*** Opening SOURCE RECORDS ***

/-- Take the tasks of some jobs out of the package queue and off their way to it, with their weight returned; the segments they leave take
what waits for room (R300). -/
def State.dropTasks (s : State) (jobs : List Nat) (m : Mark) : State :=
  let mine (x : Task) : Bool := jobs.contains x.phase.job
  let s := ((s.work.segs.flatMap (·.2) ++ s.work.posts.map (·.task)).filter mine).foldl (fun s x => s.returnWeight x.phase x.k m 0) s
  let left := (s.work.segs.filter fun e => e.2.any mine).map (·.1)
  let s := s.modWork fun w => { w with
    segs := FMap.mapNonempty (fun ts => ts.filter fun x => !mine x) w.segs
    posts := w.posts.filter fun x => !mine x.task }
  left.foldl (fun s seg => s.scheduleFree 1 (.queueSegmentAccept seg)) s

/-- Erase what belongs to a tenant once its units are gone: every extent is scrubbed, its tiles are released, its keys go. The weight
that entries, messages, tasks and stopped copies still hold returns with the cancel mark (log entry 45). -/
def State.eraseTenant (s : State) (t : Tenant) : State :=
  let s := s.scrubRange t.tag 0 (2 ^ 56)
  let mine (tile : Nat) : Bool := t.tiles.contains tile && decide (s.ownerOf tile = some t.tag)
  let s := (s.returnOps (fun o => decide (o.tag = t.tag)) .cancel).returnQueues (fun c => mine (tileOf c)) .cancel
  let jobs := (s.work.jobs.filter fun j => decide (j.tag = t.tag)).map (·.handle)
  let s := s.dropTasks jobs .cancel
  let s := (s.work.swapped.filter fun i => decide (i.pid = t.pid)).foldl (fun s i => s.returnImage i .cancel) s
  let s := (t.tiles.filter mine).foldl State.emptyQueues s
  let s := s.setOwner (t.tiles.filter fun x => decide (s.ownerOf x = some t.tag)) none
  let s := s.modStore fun m => { m with images := m.images.filter fun i => decide (i.tag ≠ t.tag) }
  let s := s.setBuffer (s.fab.sbuf.filter fun e => decide (e.who.tag ≠ t.tag))
  let s := s.modWork fun w => { w with
    ops := w.ops.filter fun o => decide (o.tag ≠ t.tag)
    jobs := w.jobs.filter fun j => decide (j.tag ≠ t.tag)
    launches := w.launches.filter fun l => !jobs.contains l.id.job
    runs := w.runs.filter fun r => !jobs.contains r.job
    swapped := w.swapped.filter fun i => decide (i.pid ≠ t.pid)
    swaps := w.swaps.filter fun r => decide (r.pid ≠ t.pid) }
  s.modFirm fun f => { f with
    tenants := f.tenants.filter fun x => decide (x.tag ≠ t.tag)
    inWins := f.inWins.filter fun w => decide (w.tag ≠ t.tag)
    ide := f.ide.filter fun e => decide (e.1 ≠ t.tag) }

/-- The stage of a revocation that belongs to a `TENANT_CLOSE`. -/
def closeStage : Nat := 7

/-- A revocation completes (R365 step 6), and with it its command. -/
def State.endRevoke (s : State) (r : Revocation) : State :=
  let s := s.modFirm fun f => { f with revs := removeFirst (fun x => decide (x = r)) f.revs }
  let s := if r.stage = closeStage then (match s.tenant r.tag with
      | some t => s.eraseTenant t
      | none => s)
    else s.scrubRange r.tag r.lo r.hi
  match r.ch with
  | some ch => s.finish ch 0 []
  | none => s

def State.revokeSweep (s : State) : State := s.firm.revs.foldl (fun s r => if s.revokeDone r then s.endRevoke r else s) s

/-! ## Grants (R376, R403, R409) -/

/-- Every extent number of a range. -/
def extentRange (lo hi : Nat) : List Nat := (List.range ((hi - 1) / 2 ^ 21 + 1 - lo / 2 ^ 21)).map (lo / 2 ^ 21 + ·)

/-- Whether a range touches an extent that is never allocated: the first or the last of a quarter (R248). -/
def touchesEdge (lo hi : Nat) : Bool :=
  let a := lo / 2 ^ 21
  let b := (hi - 1) / 2 ^ 21
  [0, 1, 2, 3].any fun q => (decide (a ≤ q * 2 ^ 33) && decide (q * 2 ^ 33 ≤ b)) ||
    (decide (a ≤ q * 2 ^ 33 + 2 ^ 33 - 1) && decide (q * 2 ^ 33 + 2 ^ 33 - 1 ≤ b))

/-- The extents that bonded DRAM and the qualified tier hold. -/
def capacity : Nat := 4 * Config.dramExtents + Config.tierBytes / 2 ^ 21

*** Closing SOURCE RECORDS ***

**ASSIGNMENT**
When the line containing "a range. -/" is reached, return it and every later line through the end of the listing above, unaltered and alone.

**TASK RESULT**
/-- Every extent number of a range. -/
def extentRange (lo hi : Nat) : List Nat := (List.range ((hi - 1) / 2 ^ 21 + 1 - lo / 2 ^ 21)).map (lo / 2 ^ 21 + ·)

/-- Whether a range touches an extent that is never allocated: the first or the last of a quarter (R248). -/
def touchesEdge (lo hi : Nat) : Bool :=
  let a := lo / 2 ^ 21
  let b := (hi - 1) / 2 ^ 21
  [0, 1, 2, 3].any fun q => (decide (a ≤ q * 2 ^ 33) && decide (q * 2 ^ 33 ≤ b)) ||
    (decide (a ≤ q * 2 ^ 33 + 2 ^ 33 - 1) && decide (q * 2 ^ 33 + 2 ^ 33 - 1 ≤ b))

/-- The extents that bonded DRAM and the qualified tier hold. -/
def capacity : Nat := 4 * Config.dramExtents + Config.tierBytes / 2 ^ 21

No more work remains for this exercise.